Philippe Gerum wrote:
> On Tue, 2010-04-27 at 11:34 +0200, Jan Kiszka wrote:
>> Philippe Gerum wrote:
>>> On Tue, 2010-04-27 at 11:27 +0200, Jan Kiszka wrote:
>>>> Philippe Gerum wrote:
>>>>> On Tue, 2010-04-27 at 10:25 +0200, Jan Kiszka wrote:
>>>>>> Philippe Gerum wrote:
>>>>>>> On Tue, 2010-04-27 at 08:46 +0200, Jan Kiszka wrote:
>>>>>>>> Philippe Gerum wrote:
>>>>>>>>> On Mon, 2010-04-26 at 18:06 +0200, Jan Kiszka wrote:
>>>>>>>>>> Jan Kiszka wrote:
>>>>>>>>>>> Jan Kiszka wrote:
>>>>>>>>>>>> Hi,
>>>>>>>>>>>>
>>>>>>>>>>>> I'm meditating over an oops in rpi_clear_remote.
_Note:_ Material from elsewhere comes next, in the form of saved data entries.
/-- The encoder writes back every field of a legal header: what it writes as zero or as a fixed ARG, R74 asks for, and the lengths
are those the payload has. -/
theorem encodeHeader_assemble {cfg : Config} {op : Opcode} {h : BitVec 32} {p : List Byte} (hl : LegalHeader cfg op h)
    (hp : p.length = plen h) : encodeHeader (assemble op h p) = h := by
  obtain ⟨hop, -, hmbz, hfixed, -⟩ := hl
  obtain ⟨hslot, hmethod, hzeroArg⟩ := (mbzFieldsZero_iff op h).mp hmbz
  obtain ⟨hwrctr, hqround⟩ := (fixedArgRight_iff op h).mp hfixed
  apply header_ext
  case hop => rw [headerOp_encodeHeader, opcode_assemble, opcodeBits_of_opcodeOf hop]
  case hslot => cases op <;> simp [assemble, encodeHeader, hslot]
  case hmethod => cases op <;> simp [assemble, encodeHeader, hmethod]
  case harg =>
    have harg := Nat.mod_eq_of_lt (headerArg_lt h)
    have hklen := Nat.mod_eq_of_lt (headerKlen_lt h)
    have hnlen := Nat.mod_eq_of_lt (headerNlen_lt h)
    simp only [plen, hop] at hp
    cases op with
    | create =>
      rw [headerArg_eq_klen_nlen, headerArg_eq_klen_nlen h]
      simp [assemble, encodeHeader, hp, hklen, hnlen]
    | resolve => simp [assemble, encodeHeader, hp, harg]
    | update => simp [assemble, encodeHeader, hp, harg]
    | setiv => simp [assemble, encodeHeader, hp, harg]
    | destroy => simp [assemble, encodeHeader, hzeroArg]
    | rdstate => simp [assemble, encodeHeader, hzeroArg]
    | wrctr => simp [assemble, encodeHeader, hwrctr]
    | qround => simp [assemble, encodeHeader, hqround]

theorem encodePayload_assemble {cfg : Config} {op : Opcode} {h : BitVec 32} {p : List Byte} (hl : LegalHeader cfg op h)
    (hp : p.length = plen h) : encodePayload (assemble op h p) = p := by
  obtain ⟨hop, -, -, hfixed, -⟩ := hl
  obtain ⟨hwrctr, hqround⟩ := (fixedArgRight_iff op h).mp hfixed
  simp only [plen, hop] at hp
  cases op with
  | resolve => rfl
  | update => rfl
  | setiv => rfl
  | create => exact List.take_append_drop _ p
  | destroy => exact (List.eq_nil_of_length_eq_zero hp).symm
  | rdstate => exact (List.eq_nil_of_length_eq_zero hp).symm
  | wrctr =>
    have hp : p.length = 8 := hp.trans (hwrctr rfl)
    rw [assemble, encodePayload, bytesLe32_wordAt_zero p (by omega), take_append_bytesLe32_wordAt p 1 (by omega)]
    exact List.take_of_length_le (by omega)
  | qround =>
    have hp : p.length = 16 := hp.trans (hqround rfl)
    rw [assemble, encodePayload, bytesLe32_wordAt_zero p (by omega), take_append_bytesLe32_wordAt p 1 (by omega),
      take_append_bytesLe32_wordAt p 2 (by omega), take_append_bytesLe32_wordAt p 3 (by omega)]
    exact List.take_of_length_le (by omega)

/-- What the decoder reads of a command fits the header's length fields: the lengths come from them. -/
theorem fits_assemble {op : Opcode} {h : BitVec 32} {p : List Byte} (hop : opcodeOf (headerOp h) = some op)
    (hp : p.length = plen h) : (assemble op h p).fits = true := by
  have harg := headerArg_lt h
  have hklen := headerKlen_lt h
  have hnlen := headerNlen_lt h
  cases op <;> simp only [plen, hop] at hp <;> simp [assemble, Instr.fits] <;> omega

/-- Settles O9: the encoding is a command, its header is legal because the configuration admits the instruction, and its operands
are read back. -/
theorem decodeOfEncodeIsTheInstruction : Obligations.DecodeOfEncodeIsTheInstruction := by
  intro cfg i hi
  obtain ⟨hfits, hallowed⟩ := (wellFormed_iff cfg i).mp hi
  exact (decode_ok_iff cfg (encode i) i).mpr ⟨wellFormedCommand_encode hfits, i.opcode,
    (legalHeader_encodeHeader_iff cfg i).mpr hallowed, assemble_encode hfits⟩

/-- Settles O10: an accepted command has a legal header, which the encoder writes back with its payload; a legal header written
back is that of an admitted instruction. -/
theorem acceptedCommandsAreEncodings : Obligations.AcceptedCommandsAreEncodings := by
  intro cfg c i hd
  obtain ⟨hc, op, hl, rfl⟩ := (decode_ok_iff cfg c i).mp hd
  have hp : c.payload.length = plen c.header := by simpa [wellFormedCommand] using hc
  have hheader := encodeHeader_assemble hl hp
  have hallowed : (assemble op c.header c.payload).allowed cfg = true := by
    rw [← legalHeader_encodeHeader_iff, hheader, opcode_assemble]
    exact hl
  refine ⟨?_, (wellFormed_iff cfg _).mpr ⟨fits_assemble hl.opcode hp, hallowed⟩⟩
  rw [encode, hheader, encodePayload_assemble hl hp]

/-- Settles O6: the decoder turns a command away where its header is legal for no command of the opcode map. -/
theorem decoderRejectsExactlyIllegalHeaders : Obligations.DecoderRejectsExactlyIllegalHeaders :=
  fun cfg c hc => (decode_illegal_iff hc).trans (illegalByNumbers_iff cfg c.header).symm

/-- Settles O8: PLEN by the command the OP field selects. -/
theorem payloadLengthFromHeader : Obligations.PayloadLengthFromHeader := by
  intro h
  rw [← headerKlen_eq, ← headerNlen_eq, ← headerArg_eq, plen]
  cases hop : opcodeOf (headerOp h) with
  | none =>
    have hreserved := reserved_of_opcodeOf hop
    simp only [List.mem_cons, List.not_mem_nil, or_false] at hreserved
    rw [if_neg (by omega), if_neg (by omega)]
  | some op =>
    rw [op_of_opcodeOf hop]
    cases op <;> simp [opcodeBits]

end Sys2Proof
end

section
/-! SUPPORT. One step of the command port: which command is run, refused or turned away (R70, R79, R82), and the one response
every command gets (R70). -/

namespace Sys2Proof.Machine

/-! The response (R76). -/

theorem length_eq_statusWord_div {q : List Byte} (st : Status) (h : q.length < 65536) :
    q.length = (statusWord q.length st).toNat / 2 ^ 16 := by
  rw [statusWord_toNat _ _ h]
  have := (statusCode st).isLt
  omega

/-- Settles O13: the five codes of R77. -/
theorem statusWordLayout : Obligations.StatusWordLayout := by
  intro n hn
  simp [statusWord_toNat n _ hn, statusCode]

/-! What an instruction the configuration does not admit answers (R79 (b), (e)). -/

theorem exec_debugOff {i : Instr} {s : State} (hi : i.isDebug = true) (hs : s.debugEn = false) :
    exec i s = .next (s.respond .illegalCommand []) := by
  cases i with
  | rdstate e => exact withDebug_off hs _
  | wrctr e lo hi => exact withDebug_off hs _
  | qround a b c d => exact withDebug_off hs _
  | _ => cases hi

theorem withDebug_illegal {s : State} {r : Result} (h : r = .next (s.respond .illegalCommand [])) :
    withDebug s r = .next (s.respond .illegalCommand []) := by
  simp [withDebug, h, raise]

theorem exec_slotOutOfRange {i : Instr} {s : State} {e : SlotIndex} (hi : i.slot? = some e) (hs : s.slot? e = none) :
    exec i s = .next (s.respond .illegalCommand []) := by
  cases i with
  | create e' m key nonce => cases hi; exact withSlot_none hs _
  | update e' data => cases hi; exact withEngine_none hs _
  | setiv e' nonce => cases hi; exact withEngine_none hs _
  | destroy e' => cases hi; exact withSlot_none hs _
  | rdstate e' => cases hi; exact withDebug_illegal (withEngine_none hs _)
  | wrctr e' lo hi' => cases hi; exact withDebug_illegal (withEngine_none hs _)
  | _ => cases hi

theorem not_allowed_iff (cfg : Config) (i : Instr) :
    i.allowed cfg = false ↔
      (i.isDebug = true ∧ cfg.debugEn = false) ∨ ∃ e, i.slot? = some e ∧ cfg.nEngines ≤ e.toNat := by
  cases hslot : i.slot? <;> simp [Instr.allowed, hslot, imp_iff_not_or]

/-- Settles O25: a test-access command without DEBUG_EN, or a slot at or above N_ENGINES. -/
theorem unadmittedCommandIsIllegal : Obligations.UnadmittedCommandIsIllegal := by
  intro i s h
  obtain ⟨hi, hdebug⟩ | ⟨e, hi, hslot⟩ := (not_allowed_iff s.config i).mp h
  · exact exec_debugOff hi hdebug
  · exact exec_slotOutOfRange hi ((slot?_none_iff s e).mpr hslot)

/-! What stands next at the port (R70, R79, R82). -/

/-- Settles O4: the next input is the command, and withFetchWord puts the table's command before what waits. -/
theorem stepRunsTheDecodedCommand : Obligations.StepRunsTheDecodedCommand :=
  ⟨fun _ _ _ _ hin hd => step_command hin hd, fun s nbits w _ hd => step_command (withFetchWord_inbox s nbits w) hd⟩

/-- Settles O5: the decoder turns the header away, and its answer is the response. -/
theorem illegalHeaderIsAnswered : Obligations.IllegalHeaderIsAnswered := by
  intro s c rest hin hc hillegal
  obtain ⟨r, hd⟩ := (decoderRejectsExactlyIllegalHeaders s.config c hc).mpr hillegal
  exact step_illegal hin hd

/-- Settles O7: the decoder finds no command, and the step refuses. -/
theorem malformedInputIsRefused : Obligations.MalformedInputIsRefused := by
  intro s c rest hin hlen
  exact step_notACommand hin ((decode_notACommand_iff s.config c).mpr hlen)

/-! One response to every command (R70). -/

/-- The outcome is a next state with the inputs of s still waiting and one more response than s, its payload short enough for RLEN
(R70, R76). -/
def AnswersOnce (s : State) (r : Result) : Prop :=
  ∃ t st q, r = .next t ∧ t.inbox = s.inbox ∧ t.outbox = s.outbox ++ [responseOf st q] ∧ q.length < 65536

theorem answersOnce_respond (s : State) (st : Status) {q : List Byte} (hq : q.length < 65536) :
    AnswersOnce s (.next (s.respond st q)) := ⟨_, st, q, rfl, rfl, rfl, hq⟩

theorem answersOnce_setSlot (s : State) (e : SlotIndex) (sl : Slot) (st : Status) {q : List Byte} (hq : q.length < 65536) :
    AnswersOnce s (.next ((s.setSlot e sl).respond st q)) := ⟨_, st, q, rfl, rfl, rfl, hq⟩

theorem answersOnce_withSlot {s : State} {e : SlotIndex} {k : Slot → Result}
    (hk : ∀ sl, s.slot? e = some sl → AnswersOnce s (k sl)) : AnswersOnce s (withSlot s e k) := by
  cases hs : s.slot? e with
  | none => rw [withSlot_none hs]; exact answersOnce_respond s .illegalCommand (by simp)
  | some sl => rw [withSlot_some hs]; exact hk sl hs

theorem answersOnce_withEngine {s : State} {e : SlotIndex} {k : Slot → Result} (hk : ∀ sl, AnswersOnce s (k sl)) :
    AnswersOnce s (withEngine s e k) := by
  refine answersOnce_withSlot fun sl _ => ?_
  split
  · exact answersOnce_respond s .noEngine (by simp)
  · exact hk sl

theorem answersOnce_withDebug {s : State} {r : Result} (hr : AnswersOnce s r) : AnswersOnce s (withDebug s r) := by
  cases hd : s.debugEn with
  | false => rw [withDebug_off hd]; exact answersOnce_respond s .illegalCommand (by simp)
  | true => rw [withDebug_on hd]; exact hr
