/-! ### Speed authority -/

/-- Arbitration (R166): every change of a slot, Line Reset's emptying of the internal slots, and every change of the gate run it once,
on the changed slots, whose claims it keeps;
after a run the ACTIVE claim is eligible and no eligible claim is stronger, and without an ACTIVE claim none is eligible; the
chosen slot is ACTIVE and every other filled slot HELD. -/
def Obligations.ArbitrationRule : Prop :=
  (∀ (k : Slot) (c : Option ClaimValue) (u : SpeedUnit), RunsArbitration u (changeSlot k c u)
      ∧ (changeSlot k c u).slots = u.slots.set k c ∧ (changeSlot k c u).gateOpen = u.gateOpen
      ∧ (changeSlot k c u).runSpeed = u.runSpeed ∧ (changeSlot k c u).crawlSpeed = u.crawlSpeed)
    ∧ (∀ (g : Bool) (s : State), g ≠ s.speed.gateOpen → RunsArbitration s.speed (takeGate g s).speed
        ∧ (takeGate g s).speed.slots = s.speed.slots ∧ (takeGate g s).speed.gateOpen = g)
    ∧ (∀ u : SpeedUnit, RunsArbitration u (releaseInternal u)
        ∧ (releaseInternal u).slots = ((u.slots.set .ref none).set .reg none).set .label none
        ∧ (releaseInternal u).gateOpen = u.gateOpen)
    ∧ (∀ u v : SpeedUnit, RunsArbitration u v →
        (v.active = none → ∀ k, eligible v k = false)
        ∧ (∀ a, v.active = some a → eligible v a = true ∧ slotState v a = .active
            ∧ (∀ k, eligible v k = true → slotLevel v k ≤ slotLevel v a)
            ∧ ∀ k, k ≠ a → (v.slots.get k).isSome = true → slotState v k = .held))

/-- CLAIM and RELEASE (R162, R163, R168, R169): an accepted Claim gives the sender's slot the level and the speed, clamped to 4000; a
Release empties it; arbitration runs, CLAIM_CHANGE is raised when the granted speed changed, and the answer shows the outcome.
A level of 0 or above 7 is BAD_VALUE. A Release of an empty slot leaves an arbitrated speed authority as it was. -/
def Obligations.ClaimAndRelease : Prop :=
  ∀ (s : State) (m : Master) (tag : Byte), Ready s →
    (∀ (level : BitVec 8) (speed : BitVec 16), (level.toNat = 0 ∨ 7 < level.toNat) →
        exec (.claim m tag level speed) s = .next (answered m .claim tag .badValue [] s))
      ∧ (∀ (level : BitVec 8) (speed : BitVec 16), 1 ≤ level.toNat → level.toNat ≤ 7 →
          ∃ u, exec (.claim m tag level speed) s = .next (answered m .claim tag .ok
              (bytesOf 1 (if u.active = some (masterSlot m) then 3 else 2) ++ [level] ++ bytesOf 2 (min speed.toNat 4000)
                ++ activeBytes u ++ bytesOf 2 u.granted) (withGrant u s))
            ∧ u.slots = s.speed.slots.set (masterSlot m) (some { level := level.toNat, speed := min speed.toNat 4000 })
            ∧ SettingsKept s.speed u ∧ RunsArbitration s.speed u)
      ∧ (∃ u, exec (.release m tag) s = .next (answered m .release tag .ok (activeBytes u ++ bytesOf 2 u.granted) (withGrant u s))
            ∧ u.slots = s.speed.slots.set (masterSlot m) none
            ∧ SettingsKept s.speed u ∧ RunsArbitration s.speed u)
      ∧ (Arbitrated s.speed → s.speed.slots.get (masterSlot m) = none →
          exec (.release m tag) s = .next (answered m .release tag .ok (activeBytes s.speed ++ bytesOf 2 s.speed.granted) s))

/-- SET_RUN_SPEED (R151, R168 to R170): both speeds are stored, each clamped to 4000; a filled LABEL slot takes the crawl speed and
arbitration runs; the granted speed is recomputed, with CLAIM_CHANGE when it changed. -/
def Obligations.SetRunSpeed : Prop :=
  ∀ (s : State) (tag : Byte) (run crawl : BitVec 16), Ready s →
    ∃ u, exec (.setRunSpeed .line tag run crawl) s = .next (answered .line .setRunSpeed tag .ok
        (bytesOf 2 (min run.toNat 4000) ++ bytesOf 2 (min crawl.toNat 4000) ++ bytesOf 2 u.granted) (withGrant u s))
      ∧ u.runSpeed = min run.toNat 4000 ∧ u.crawlSpeed = min crawl.toNat 4000 ∧ u.gateOpen = s.speed.gateOpen
      ∧ (s.speed.slots.get .label = none → u.slots = s.speed.slots ∧ u.active = s.speed.active)
      ∧ (∀ c, s.speed.slots.get .label = some c →
          u.slots = s.speed.slots.set .label (some { c with speed := min crawl.toNat 4000 }) ∧ RunsArbitration s.speed u)
      ∧ u.granted ≤ u.runSpeed
      ∧ (u.active = none → u.granted = u.runSpeed)
      ∧ (∀ a c, u.active = some a → u.slots.get a = some c → u.granted = min u.runSpeed c.speed)

/-- SET_CLAIM_GATE (R171): a setting that changes the gate runs arbitration over the kept claims; the setting already held changes
nothing; any other setting is BAD_VALUE. -/
def Obligations.SetClaimGate : Prop :=
  ∀ (s : State) (tag : Byte) (v : BitVec 8), Ready s →
    (1 < v.toNat → exec (.setClaimGate .line tag v) s = .next (answered .line .setClaimGate tag .badValue [] s))
      ∧ (v.toNat ≤ 1 → decide (v = 1) = s.speed.gateOpen →
          exec (.setClaimGate .line tag v) s = .next (answered .line .setClaimGate tag .ok
            (v :: activeBytes s.speed ++ bytesOf 2 s.speed.granted) s))
      ∧ (v.toNat ≤ 1 → decide (v = 1) ≠ s.speed.gateOpen →
          ∃ u, exec (.setClaimGate .line tag v) s = .next (answered .line .setClaimGate tag .ok
              (v :: activeBytes u ++ bytesOf 2 u.granted) (withGrant u s))
            ∧ u.slots = s.speed.slots ∧ u.gateOpen = decide (v = 1) ∧ u.runSpeed = s.speed.runSpeed
            ∧ u.crawlSpeed = s.speed.crawlSpeed ∧ RunsArbitration s.speed u)

/-! ### Jobs -/

/-- SET_GEOMETRY (R41): BUSY while a job is armed or in the path; BAD_VALUE outside the three ranges or with e_nip not below D_cut;
otherwise the geometry takes the three values, and nothing else changes. -/
def Obligations.SetGeometry : Prop :=
  ∀ (s : State) (tag : Byte) (dCut dSp eNip : BitVec 32), Ready s →
    let used := s.jobs.head.isSome = true ∨ s.jobs.tail.isSome = true ∨ (armedJob s).isSome = true
    let good := 20000 ≤ dCut.toNat ∧ dCut.toNat ≤ 4000000 ∧ dSp.toNat ≤ 2000000 ∧ eNip.toNat ≤ 4000000 ∧ eNip.toNat < dCut.toNat
    let run := exec (.setGeometry .line tag dCut dSp eNip) s
    (used → run = .next (answered .line .setGeometry tag .busy [] s))
      ∧ (¬used → ¬good → run = .next (answered .line .setGeometry tag .badValue [] s))
      ∧ (¬used → good → run = .next (answered .line .setGeometry tag .ok []
          (s.withJobs { s.jobs with geometry := { dCut := dCut.toNat, dSp := dSp.toNat, eNip := eNip.toNat } })))

/-- LOAD_JOB (R42, R43, R194): MALFORMED, BUSY and BAD_VALUE in that order, without change. BAD_VALUE names the first field, in table
order, whose value at its place in the payload is outside the table's range, and for fields 7 to 10 the lowest station that fails
it; these values are held, not sent (notes/assumptions/10.md). That one field is checked over all station entries before the next,
which decides the field and the station named when several entries are wrong, is the model's choice (notes/assumptions/17.md).
Otherwise the record replaces the staged slot, unarmed, and the answer is n_roll, L_mm x 20 / R rounded up. -/
def Obligations.LoadJob : Prop :=
  ∀ (s : State) (tag : Byte) (p : List Byte), Ready s → 52 ≤ p.length → p.length ≤ 120 →
    let run := exec (.loadJob .line tag p) s
    let count := fieldAt 19 1 p
    let station (i : Nat) : Nat := fieldAt (43 + 9 * i) 1 p
    let agrees := 1 ≤ count ∧ count ≤ 8 ∧ p.length = 43 + 9 * count + (if fieldAt 29 1 p = 1 then 5 else 0)
    let refused (values : List Byte) := run = .next (answered .line .loadJob tag .badValue values s)
    (¬agrees → run = .next (answered .line .loadJob tag .malformed [] s))
      ∧ (agrees → (armedJob s).isSome = true → run = .next (answered .line .loadJob tag .busy [] s))
      ∧ (agrees → armedJob s = none → ∀ n, 1 ≤ n → n ≤ 28 → ¬FieldValid p n → (∀ m, 1 ≤ m → m < n → FieldValid p m) →
          ((n < 7 ∨ 10 < n) → refused [BitVec.ofNat 8 n, 0, 0])
          ∧ (7 ≤ n → n ≤ 10 → ∀ i < count, ¬EntryValid p i n → (∀ k < count, ¬EntryValid p k n → station i ≤ station k) →
              refused [BitVec.ofNat 8 n, 1, BitVec.ofNat 8 (station i)]))
      ∧ (agrees → armedJob s = none → (∀ n, 1 ≤ n → n ≤ 28 → FieldValid p n) →
          ∃ n j, IsStandardRepeats p n ∧ RecordRead p j
            ∧ run = .next (answered .line .loadJob tag .ok (bytesOf 2 n)
                (s.withJobs { s.jobs with staged := some { record := j, armed := false } })))

/-- The job check (R36), for a job with W below R: its four conditions, the two ring bounds as bounds on the numerators. -/
def Obligations.JobCheckConditions : Prop :=
  ∀ (dCut : Nat) (head : Option JobRecord) (j : JobRecord), j.halfWindow < j.length →
    (jobCheck dCut head j = true ↔
      dCut + j.length + j.halfWindow ≤ 254 * (j.length - j.halfWindow)
        ∧ (∀ h, head = some h → dCut + h.length + h.halfWindow ≤ 254 * (j.length - j.halfWindow))
        ∧ (∀ e ∈ j.stations, e.offset + j.halfWindow < dCut)
        ∧ ∀ h, head = some h → h.length / 2 + j.halfWindow ≤ j.length + h.halfWindow)

/-- ARM_JOB (R45, R46): NO_JOB, BUSY and BAD_VALUE in that order, without change; otherwise the staged record is armed, answered with
the ring bound, and with no head job the reference is SEEKING. -/
def Obligations.ArmJob : Prop :=
  ∀ (s : State) (tag : Byte), Ready s →
    let run := exec (.armJob .line tag) s
    (s.jobs.staged = none → run = .next (drain (answered .line .armJob tag .noJob [] s)))
      ∧ ∀ j, s.jobs.staged = some j →
          let busy := s.jobs.tail.isSome = true ∨ j.armed = true
          let same := ∃ h, s.jobs.head = some h ∧ h.record.number = j.record.number
          let fits := jobCheck s.jobs.geometry.dCut (s.jobs.head.map (·.record)) j.record = true
          (busy → run = .next (drain (answered .line .armJob tag .busy [] s)))
          ∧ (¬busy → (same ∨ ¬fits) → run = .next (drain (answered .line .armJob tag .badValue [] s)))
          ∧ (¬busy → ¬same → fits → run = .next (drain (answered .line .armJob tag .ok
              (bytesOf 2 (armBound s.jobs.geometry.dCut (s.jobs.head.map (·.record)) j.record))
              ((s.withJobs { s.jobs with staged := some { j with armed := true } }).withPos
                { s.pos with ref := if s.jobs.head = none then { s.pos.ref with state := .seeking } else s.pos.ref }))))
NULL pointer 
>>>>>>>>>>>> deref, it
>>>>>>>>>>>> /seems/ like thread->rpi is invalid. Looking at the code, I wonder 
>>>>>>>>>>>> if
>>>>>>>>>>>> this could explain the bug:
>>>>>>>>>>>>
>>>>>>>>>>>>
>>>>>>>>>>>> static void rpi_clear_remote(struct xnthread *thread)
>>>>>>>>>>>> {
>>>>>>>>>>>> ...
>>>>>>>>>>>>         rpi = thread->rpi;
>>>>>>>>>>>>         if (unlikely(rpi == NULL))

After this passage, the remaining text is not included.